NICER / ISS Science Nugget
for June 4, 2020




NICER celebrates 3 years in space

This week, NICER celebrates its third anniversary on orbit. Launch on 3 June 2017 aboard SpaceX CRS-11 was followed by installation and activation on ELC-2 a few days later. A one-month checkout period demonstrated nominal performance of all systems, and science observations began on 17 July 2017. Since that time, NICER has:

  • Observed 577 distinct targets, including black holes, flaring stars, active galaxies, and its key-science neutron stars – three of NICER's neutron-star papers were among the top 5 downloaded from The Astrophysical Journal Letters in 2019 despite having been published with less than three weeks remaining in that year.
  • Accumulated 87 million seconds of commanded exposure, of which 57 Msec resulted in high-quality science data (exceeding pre-launch expectations for observing efficiency).
  • Served 57 unique Principal Investigators of peer-reviewed science proposals, dozens of target-of-opportunity requests, and countless other scientists who freely download data from the NICER archive at GSFC's High-Energy Astrophysics Science Archive Research Center (HEASARC).
  • Contributed to three successful PhD theses.

The NICER team and the broader X-ray astrophysics community are grateful for the ISS Program's science and operations support!

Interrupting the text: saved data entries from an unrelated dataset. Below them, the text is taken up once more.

/- CST_COMMIT: 15_memory_and_central_store.md, R386 -/
def CST_COMMIT_COMMIT : Fld := ⟨0x00200000, 0, 1, .wo, 0⟩
/- CST_FREE: 15_memory_and_central_store.md, R386 -/
def CST_FREE_BLOCKS : Fld := ⟨0x00200004, 0, 14, .ro, 0x2800⟩
/- CST_FN_SEL: 15_memory_and_central_store.md, R386 -/
def CST_FN_SEL_FN : Fld := ⟨0x00200010, 0, 5, .rw, 0⟩
/- CST_FN_QUOTA: 15_memory_and_central_store.md, R386 -/
def CST_FN_QUOTA_MIB : Fld := ⟨0x00200014, 0, 10, .sh, 0⟩
/- CST_FN_USE: 15_memory_and_central_store.md, R386 -/
def CST_FN_USE_MIB : Fld := ⟨0x00200018, 0, 10, .ro, 0⟩
/- CST_CE_CNT: 15_memory_and_central_store.md, R386 -/
def CST_CE_CNT_COUNT : Fld := ⟨0x00200100, 0, 32, .ro, 0⟩
/- CST_UE_CNT: 15_memory_and_central_store.md, R386 -/
def CST_UE_CNT_COUNT : Fld := ⟨0x00200104, 0, 32, .ro, 0⟩
/- CST_QUOTA_WAIT_CNT: 15_memory_and_central_store.md, R386 -/
def CST_QUOTA_WAIT_CNT_COUNT : Fld := ⟨0x00200108, 0, 32, .ro, 0⟩
/- CST_CNT_CLR: 15_memory_and_central_store.md, R386 -/
def CST_CNT_CLR_CLEAR : Fld := ⟨0x00200120, 0, 1, .wo, 0⟩
/- MEM_STATUS: 15_memory_and_central_store.md, R387 -/
def MEM_STATUS_A_UP : Fld := ⟨0x00300000, 0, 8, .ro, 0⟩
def MEM_STATUS_B_UP : Fld := ⟨0x00300000, 8, 16, .ro, 0⟩
def MEM_STATUS_SCRUB_BUSY : Fld := ⟨0x00300000, 24, 1, .ro, 0⟩
/- MEM_CTRL: 15_memory_and_central_store.md, R387 -/
def MEM_CTRL_SCRUB_EN : Fld := ⟨0x00300004, 0, 1, .sh, 1⟩
def MEM_CTRL_SCRUB_HOURS : Fld := ⟨0x00300004, 8, 8, .sh, 0x18⟩
/- MEM_COMMIT: 15_memory_and_central_store.md, R387 -/
def MEM_COMMIT_COMMIT : Fld := ⟨0x00300008, 0, 1, .wo, 0⟩
/- MEM_FN_SEL: 15_memory_and_central_store.md, R387 -/
def MEM_FN_SEL_FN : Fld := ⟨0x00300010, 0, 5, .rw, 0⟩
/- MEM_FN_CLASS: 15_memory_and_central_store.md, R387 -/
def MEM_FN_CLASS_A : Fld := ⟨0x00300014, 0, 2, .sh, 0⟩
def MEM_FN_CLASS_B : Fld := ⟨0x00300014, 2, 2, .sh, 0⟩
/- MEM_ERR_LOG0: 15_memory_and_central_store.md, R387 -/
def MEM_ERR_LOG0_VALID : Fld := ⟨0x00300020, 0, 1, .ro, 0⟩
def MEM_ERR_LOG0_SPACE : Fld := ⟨0x00300020, 1, 2, .ro, 0⟩
def MEM_ERR_LOG0_UE : Fld := ⟨0x00300020, 3, 1, .ro, 0⟩
def MEM_ERR_LOG0_REGION : Fld := ⟨0x00300020, 4, 3, .ro, 0⟩
/- MEM_ERR_ADDR: 15_memory_and_central_store.md, R387 -/
def MEM_ERR_ADDR_ADDR : Fld := ⟨0x00300024, 0, 64, .ro, 0⟩
/- MEM_RETIRE_SEL: 15_memory_and_central_store.md, R387 -/
def MEM_RETIRE_SEL_INDEX : Fld := ⟨0x00300030, 0, 12, .rw, 0⟩
def MEM_RETIRE_SEL_TIER : Fld := ⟨0x00300030, 12, 1, .rw, 0⟩
/- MEM_RETIRE_DATA: 15_memory_and_central_store.md, R387 -/
def MEM_RETIRE_DATA_PAGE : Fld := ⟨0x00300034, 0, 24, .ro, 0⟩
def MEM_RETIRE_DATA_VALID : Fld := ⟨0x00300034, 24, 1, .ro, 0⟩
/- MEM_RETIRE_COUNT: 15_memory_and_central_store.md, R387 -/
def MEM_RETIRE_COUNT_A : Fld := ⟨0x00300038, 0, 13, .ro, 0⟩
def MEM_RETIRE_COUNT_B : Fld := ⟨0x00300038, 16, 13, .ro, 0⟩
/- MEM_CE_A_CNT: 15_memory_and_central_store.md, R387 -/
def MEM_CE_A_CNT_COUNT : Fld := ⟨0x00300100, 0, 32, .ro, 0⟩
/- MEM_UE_A_CNT: 15_memory_and_central_store.md, R387 -/
def MEM_UE_A_CNT_COUNT : Fld := ⟨0x00300104, 0, 32, .ro, 0⟩
/- MEM_CE_B_CNT: 15_memory_and_central_store.md, R387 -/
def MEM_CE_B_CNT_COUNT : Fld := ⟨0x00300108, 0, 32, .ro, 0⟩
/- MEM_UE_B_CNT: 15_memory_and_central_store.md, R387 -/
def MEM_UE_B_CNT_COUNT : Fld := ⟨0x0030010C, 0, 32, .ro, 0⟩
/- MEM_CAP_WAIT_CNT: 15_memory_and_central_store.md, R387 -/
def MEM_CAP_WAIT_CNT_COUNT : Fld := ⟨0x00300110, 0, 32, .ro, 0⟩
/- MEM_CNT_CLR: 15_memory_and_central_store.md, R387 -/
def MEM_CNT_CLR_CLEAR : Fld := ⟨0x00300120, 0, 1, .wo, 0⟩
def regTab15a : List Fld := [CST_COMMIT_COMMIT, CST_FREE_BLOCKS, CST_FN_SEL_FN, CST_FN_QUOTA_MIB, CST_FN_USE_MIB,
  CST_CE_CNT_COUNT, CST_UE_CNT_COUNT, CST_QUOTA_WAIT_CNT_COUNT, CST_CNT_CLR_CLEAR, MEM_STATUS_A_UP, MEM_STATUS_B_UP,
  MEM_STATUS_SCRUB_BUSY, MEM_CTRL_SCRUB_EN, MEM_CTRL_SCRUB_HOURS, MEM_COMMIT_COMMIT, MEM_FN_SEL_FN, MEM_FN_CLASS_A,
  MEM_FN_CLASS_B, MEM_ERR_LOG0_VALID, MEM_ERR_LOG0_SPACE]
def regTab15b : List Fld := [MEM_ERR_LOG0_UE, MEM_ERR_LOG0_REGION, MEM_ERR_ADDR_ADDR, MEM_RETIRE_SEL_INDEX,
  MEM_RETIRE_SEL_TIER, MEM_RETIRE_DATA_PAGE, MEM_RETIRE_DATA_VALID, MEM_RETIRE_COUNT_A, MEM_RETIRE_COUNT_B,
  MEM_CE_A_CNT_COUNT, MEM_UE_A_CNT_COUNT, MEM_CE_B_CNT_COUNT, MEM_UE_B_CNT_COUNT, MEM_CAP_WAIT_CNT_COUNT,
  MEM_CNT_CLR_CLEAR]
/-- The fields of the register tables of spec chapter 15. -/
def regTab15 : List Fld := regTab15a ++ regTab15b

/- PTM_CTRL: 16_power_thermal.md, R406 -/
def PTM_CTRL_THROTTLE_EN : Fld := ⟨0x00C00000, 0, 1, .sh, 1⟩
/- PTM_COMMIT: 16_power_thermal.md, R406 -/
def PTM_COMMIT_COMMIT : Fld := ⟨0x00C00004, 0, 1, .wo, 0⟩
/- PTM_THERM: 16_power_thermal.md, R406 -/
def PTM_THERM_THROTTLE : Fld := ⟨0x00C00008, 0, 8, .sh, 0x64⟩
def PTM_THERM_HYST : Fld := ⟨0x00C00008, 8, 4, .sh, 3⟩
def PTM_THERM_HOLD : Fld := ⟨0x00C00008, 12, 8, .sh, 0xa⟩
/- PTM_MEM_THERM: 16_power_thermal.md, R406 -/
def PTM_MEM_THERM_HBM : Fld := ⟨0x00C0000C, 0, 8, .sh, 0x5f⟩
def PTM_MEM_THERM_LP : Fld := ⟨0x00C0000C, 8, 8, .sh, 0x5f⟩
/- PTM_PWR_CAP: 16_power_thermal.md, R406 -/
def PTM_PWR_CAP_MODULE_W : Fld := ⟨0x00C00010, 0, 11, .sh, 0x5dc⟩
def PTM_PWR_CAP_FABRIC_W : Fld := ⟨0x00C00010, 16, 11, .sh, 0x1f4⟩
/- PTM_PWR_STATUS: 16_power_thermal.md, R406 -/
def PTM_PWR_STATUS_INPUT_W : Fld := ⟨0x00C00014, 0, 11, .ro, 0⟩
def PTM_PWR_STATUS_EFF_FABRIC_W : Fld := ⟨0x00C00014, 16, 11, .ro, 0x1f4⟩
/- PTM_PSTATE: 16_power_thermal.md, R406 -/
def PTM_PSTATE_REQ : Fld := ⟨0x00C00018, 0, 1, .rw, 0⟩
def PTM_PSTATE_CFG_ERR : Fld := ⟨0x00C00018, 1, 1, .w1c, 0⟩
def PTM_PSTATE_STATE : Fld := ⟨0x00C00018, 2, 2, .ro, 0⟩
/- PTM_EVENT: 16_power_thermal.md, R406 -/
def PTM_EVENT_THROTTLE_ON : Fld := ⟨0x00C00020, 0, 1, .w1c, 0⟩
def PTM_EVENT_THROTTLE_OFF : Fld := ⟨0x00C00020, 1, 1, .w1c, 0⟩
def PTM_EVENT_CAP_ACTIVE : Fld := ⟨0x00C00020, 2, 1, .w1c, 0⟩
def PTM_EVENT_WINDOW : Fld := ⟨0x00C00020, 3, 1, .w1c, 0⟩
def PTM_EVENT_DIODE_FAIL : Fld := ⟨0x00C00020, 4, 1, .w1c, 0⟩
def PTM_EVENT_QUEUE_OVF : Fld := ⟨0x00C00020, 5, 1, .w1c, 0⟩
/- PTM_EVENT_EN: 16_power_thermal.md, R406 -/
def PTM_EVENT_EN_EN : Fld := ⟨0x00C00024, 0, 6, .rw, 0⟩
/- PTM_CH_SEL: 16_power_thermal.md, R406 -/
def PTM_CH_SEL_CH : Fld := ⟨0x00C00030, 0, 10, .rw, 0⟩
/- PTM_CH_VALUE: 16_power_thermal.md, R406 -/
def PTM_CH_VALUE_VALUE : Fld := ⟨0x00C00034, 0, 16, .ro, 0⟩
def PTM_CH_VALUE_KIND : Fld := ⟨0x00C00034, 16, 2, .ro, 0⟩
/- PTM_CH_WIN: 16_power_thermal.md, R406 -/
def PTM_CH_WIN_LO : Fld := ⟨0x00C00038, 0, 16, .ro, 0⟩
def PTM_CH_WIN_HI : Fld := ⟨0x00C00038, 16, 16, .ro, 0⟩
/- PTM_TEMP_MAX: 16_power_thermal.md, R406 -/
def PTM_TEMP_MAX_T_MODEL : Fld := ⟨0x00C00040, 0, 8, .ro, 0⟩
def PTM_TEMP_MAX_REGION : Fld := ⟨0x00C00040, 8, 10, .ro, 0⟩
/- PTM_DIODE_MAX: 16_power_thermal.md, R406 -/
def PTM_DIODE_MAX_T_DIODE : Fld := ⟨0x00C00044, 0, 8, .ro, 0⟩
def PTM_DIODE_MAX_DIODE : Fld := ⟨0x00C00044, 8, 7, .ro, 0⟩
/- PTM_TRIP_LOG: 16_power_thermal.md, R406 -/
def PTM_TRIP_LOG_CAUSE : Fld := ⟨0x00C00048, 0, 3, .ro, 0⟩
def PTM_TRIP_LOG_WHERE : Fld := ⟨0x00C00048, 3, 10, .ro, 0⟩
def PTM_TRIP_LOG_TEMP : Fld := ⟨0x00C00048, 13, 8, .ro, 0⟩
def PTM_TRIP_LOG_TRIPS : Fld := ⟨0x00C00048, 21, 11, .ro, 0⟩
/- PTM_THROTTLE_CNT: 16_power_thermal.md, R406 -/
def PTM_THROTTLE_CNT_COUNT : Fld := ⟨0x00C00100, 0, 32, .ro, 0⟩
/- PTM_CAP_CNT: 16_power_thermal.md, R406 -/
def PTM_CAP_CNT_COUNT : Fld := ⟨0x00C00104, 0, 32, .ro, 0⟩
/- PTM_WINDOW_CNT: 16_power_thermal.md, R406 -/
def PTM_WINDOW_CNT_COUNT : Fld := ⟨0x00C00108, 0, 32, .ro, 0⟩
/- PTM_INJECT_CNT: 16_power_thermal.md, R406 -/
def PTM_INJECT_CNT_COUNT : Fld := ⟨0x00C0010C, 0, 32, .ro, 0⟩
/- PTM_QUEUE_OVF_CNT: 16_power_thermal.md, R406 -/
def PTM_QUEUE_OVF_CNT_COUNT : Fld := ⟨0x00C00110, 0, 32, .ro, 0⟩
/- PTM_DIODE_FAIL_CNT: 16_power_thermal.md, R406 -/
def PTM_DIODE_FAIL_CNT_COUNT : Fld := ⟨0x00C00114, 0, 32, .ro, 0⟩
/- PTM_CNT_CLR: 16_power_thermal.md, R406 -/
def PTM_CNT_CLR_CLEAR : Fld := ⟨0x00C00120, 0, 1, .wo, 0⟩
/- PTM_CORE_STATE: 16_power_thermal.md, R406 -/
def PTM_CORE_STATE_VSTEP : Fld := ⟨0x01000900, 0, 3, .ro, 0⟩
def PTM_CORE_STATE_CLKDIV : Fld := ⟨0x01000900, 3, 2, .ro, 0⟩
def PTM_CORE_STATE_PAUSE_N : Fld := ⟨0x01000900, 5, 7, .ro, 0⟩
def PTM_CORE_STATE_T_MODEL : Fld := ⟨0x01000900, 12, 8, .ro, 0⟩
/- PTM_CORE_POWER: 16_power_thermal.md, R406 -/
def PTM_CORE_POWER_MW : Fld := ⟨0x01000904, 0, 16, .ro, 0⟩
def regTab16a : List Fld := [PTM_CTRL_THROTTLE_EN, PTM_COMMIT_COMMIT, PTM_THERM_THROTTLE, PTM_THERM_HYST,
  PTM_THERM_HOLD, PTM_MEM_THERM_HBM, PTM_MEM_THERM_LP, PTM_PWR_CAP_MODULE_W, PTM_PWR_CAP_FABRIC_W,
  PTM_PWR_STATUS_INPUT_W, PTM_PWR_STATUS_EFF_FABRIC_W, PTM_PSTATE_REQ, PTM_PSTATE_CFG_ERR, PTM_PSTATE_STATE,
  PTM_EVENT_THROTTLE_ON, PTM_EVENT_THROTTLE_OFF, PTM_EVENT_CAP_ACTIVE, PTM_EVENT_WINDOW, PTM_EVENT_DIODE_FAIL,
  PTM_EVENT_QUEUE_OVF]
def regTab16b : List Fld := [PTM_EVENT_EN_EN, PTM_CH_SEL_CH, PTM_CH_VALUE_VALUE, PTM_CH_VALUE_KIND, PTM_CH_WIN_LO,
  PTM_CH_WIN_HI, PTM_TEMP_MAX_T_MODEL, PTM_TEMP_MAX_REGION, PTM_DIODE_MAX_T_DIODE, PTM_DIODE_MAX_DIODE,
  PTM_TRIP_LOG_CAUSE, PTM_TRIP_LOG_WHERE, PTM_TRIP_LOG_TEMP, PTM_TRIP_LOG_TRIPS, PTM_THROTTLE_CNT_COUNT,
  PTM_CAP_CNT_COUNT, PTM_WINDOW_CNT_COUNT, PTM_INJECT_CNT_COUNT, PTM_QUEUE_OVF_CNT_COUNT, PTM_DIODE_FAIL_CNT_COUNT]
def regTab16c : List Fld := [PTM_CNT_CLR_CLEAR, PTM_CORE_STATE_VSTEP, PTM_CORE_STATE_CLKDIV, PTM_CORE_STATE_PAUSE_N,
  PTM_CORE_STATE_T_MODEL, PTM_CORE_POWER_MW]
/-- The fields of the register tables of spec chapter 16. -/
def regTab16 : List Fld := regTab16a ++ regTab16b ++ regTab16c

Histogram of NICER's science output during its first three years

Figure: The NICER mission has so far generated 127 published papers – 64 in peer-reviewed journals and the rest primarily as time-sensitive Astronomer's Telegrams. A dozen pre-launch (June 2017) publications described the mission and set the stage for anticipated science returns; the remaining 115 papers and brief communications disseminated science results that have been cited more than 1,000 times.